Koya University, Iraq

Title: Optimization of CO2 storage in deep saline aquifer using the Raven software

Biography

Biography: Barham S. Mahmood

Abstract

Determining storage capacity in a deep saline aquifer is constrained by the capability of the formation to disperse additional pressure which is generated by CO2 injection (pressure build-up)and migration of CO2 at the edge of the aquifers (CO2 leakage) . Therefore, in order to accurately predict the storage capacity it is important to consider these two factors before a CO2 project proceed.
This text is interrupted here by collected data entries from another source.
/-- An overcurrent (R225; notes c and f). -/
def overcurrent (s : State) (n : Port) : State :=
  let p := s.port n
  if p.state = .sid then raise s (.prt n) 0
  else if pfltWatched p then
    raise (portOff ((setCause s n 3).modPort n fun p => { p with powerNow := false, ovcCnt := inc16 p.ovcCnt }) n) (.prt n) 0
  else s

/-- OVERCURRENT: PFLT_Nn has read low for 64 lk; with `low` false it reads high again. A port in Block reset does not act on
it. -/
def execOvercurrent (n : Port) (low : Bool) (s : State) : Out :=
  coreCmd (fun t =>
    let t1 := t.modPort n fun p => { p with pflt := low }
    if low && !(t.hdr (.prt n)).inrst then overcurrent t1 n else t1) s

/-! ### Attach (row 13, R226) -/

/-- CONNECT: a high run reaches 1,024 samples in DISCONNECTED, with ATTACHED 0 or 1 (Table 6.4). -/
def execConnect (n : Port) (s : State) : Out :=
  portEvent n (fun t => if (t.port n).state = .dsc && !(t.port n).debounce then
      evt (t.modPort n fun p => { p with debounce := true }) (.prt n) 0 else t) s

/-- CONNECT_WITHDRAWN: a low sample during the debounce. -/
def execConnectWithdrawn (n : Port) (s : State) : Out :=
  portEvent n (fun t => if (t.port n).state = .dsc && (t.port n).debounce then
      t.modPort n fun p => { p with debounce := false } else t) s

/-- ATTACH: the debounce completes. -/
def execAttach (n : Port) (s : State) : Out :=
  portEvent n (fun t => if (t.port n).state = .dsc && (t.port n).debounce then
      evt (t.modPort n fun p => { p with debounce := false, attached := true }) (.prt n) 1 else t) s

/-- DETACH: 64 consecutive low samples while attached. -/
def execDetach (n : Port) (s : State) : Out :=
  portEvent n (fun t => if (t.port n).state = .dsc && (t.port n).attached then
      evt (t.modPort n fun p => { p with attached := false }) (.prt n) 2 else t) s

/-! ### The port reset (R227; 06 Table 6.5, R154, R155) -/

/-- FORCED_PHASE_END: lk 2,048. -/
def execForcedPhaseEnd (n : Port) (s : State) : Out :=
  portEvent n (fun t => if (t.port n).state = .rst && (t.port n).drive = .forced then
      t.modPort n fun p => { p with drive := .window } else t) s

/-- CHIRP_ACCEPTED: the answer is sent and the port runs at Full; a port set to Basic only never answers. -/
def execChirpAccepted (n : Port) (s : State) : Out :=
  portEvent n (fun t => if (t.port n).state = .rst && (t.port n).drive = .window && (t.port n).speedNow ≠ 1 then
      t.modPort n fun p => { p with drive := .answer, full := true } else t) s

/-- CHIRP_ERROR: the lane is still high at lk 3,072. -/
def execChirpError (n : Port) (s : State) : Out :=
  portEvent n (fun t => if (t.port n).state = .rst && (t.port n).drive = .window then
      raise (t.modPort n fun p => { p with drive := .errorLow }) (.prt n) 3 else t) s

/-- The reset ends at lk 16,384 (R227): ENABLED, and the route of address 0 moves to the port (08 R195). -/
def resetDone (s : State) (n : Port) : State :=
  let s1 := (portEnter s n .ena).modPort n fun p => { p with attached := false, debounce := false, misses := 0 }
  let s2 := evt { s1 with hub := { s1.hub with routes := s1.hub.routes.set 0 (BitVec.ofNat 4 n.val) } } (.prt n) 4
  if (s.port n).full then xltLose s2 n else if active s2 .xlt then grant s2 n else s2

/-- RESET_END (row 7): not before the forced phase has ended. -/
def execResetEnd (n : Port) (s : State) : Out :=
  portEvent n (fun t => if (t.port n).state = .rst && (t.port n).drive ≠ .forced then resetDone t n else t) s

/-! ### Presence (rows 4 and 5, R231) -/

/-- The port leaves ENA, SUS or DSB for DISCONNECTED. -/
def portLost (s : State) (n : Port) (cause : BitVec 3) : State :=
  let s1 := portIdle (portEnter (setCause s n cause) n .dsc) n
  evt (s1.modPort n fun p => { p with discCnt := inc16 p.discCnt }) (.prt n) 5

/-- Presence is watched in the state. -/
def presence (p : PortSt) : Bool := p.state = .ena || p.state = .sus || p.state = .dsb

/-- SELF_RESET (row 4, note e): the run counts as a connect seen. -/
def execSelfReset (n : Port) (s : State) : Out :=
  portEvent n (fun t => if presence (t.port n) then
      evt ((portLost t n 2).modPort n fun p => { p with debounce := true }) (.prt n) 0 else t) s

/-- MISSED_PROBE (row 5). The count holds at its largest value with the check off. -/
def missedProbe (s : State) (n : Port) : State :=
  let p := s.port n
  if p.misslim ≠ 0 && p.misslim ≤ p.misses + 1 then portLost s n 1
  else s.modPort n fun p => { p with misses := satInc 15 p.misses }

/-- A high sample on DDn resets the count of missed probes (R231). -/
def probeSeen (s : State) (n : Port) : State := s.modPort n fun p => { p with misses := 0 }

/-- MISSED_PROBE; `highSeen`: a high sample, such as that of a probe, has come since the last one was missed. -/
def execMissedProbe (n : Port) (highSeen : Bool) (s : State) : Out :=
  portEvent n (fun t => if presence (t.port n) then missedProbe (if highSeen then probeSeen t n else t) n else t) s

/-! ### Babble and unsolicited drive (row 6, R239) -/

/-- The port enters DISABLED for babble. -/
def portBabble (s : State) (n : Port) (bit : Nat) : State :=
  let s1 := (portEnter s n .dsb).modPort n fun p =>
    { p with suspReq := false, selSusp := false, held := false, noFs := false, sinceFs := none, babCnt := inc16 p.babCnt }
  raise s1 (.prt n) bit

/-- UNSOLICITED_DRIVE. -/
def execUnsolicitedDrive (n : Port) (s : State) : Out :=
  portEvent n (fun t => if (t.port n).state = .ena then portBabble (probeSeen t n) n 2 else t) s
In term of optimization scenario for CO2 storage in deep saline aquifers, it is usually focused on the key optimization parameters such as well location, number of well, well completion and injection rate to obtain a desire injectivity, maximize CO2 storage as much as possible and provide risk assessment with reasonable confidence In this project two cases were considered. An optimization study has been carried out in one sector of Bunter model (Dome A) and among the relevant parameters mentioned above three parameters has been optimized; injection rate, well location and well completion by applying multi-objective particle swarm optimization algorithm using Raven software. The result of this study shows that in case two when changing the number of wells from 5 to 7 injectors the possible storage capacity for dome A is increased from 139 Mt to 145 Mt. However, the maximum CO2 leakage did not reach the criterion of 0.1%/year. Thus, to determine the maximum safe volume of CO2 further extended CO2 injection is required. In terms of pressure build-up, the result shows that the well bottom-hole pressure in observation well for both cases never exceed the fracture pressure of the Bunter formation. The result also indicates that the MOPSO algorithm is promising in obtaining the desired objective to improve storage capacity significantly while reducing the pressure build-up and CO2 migration.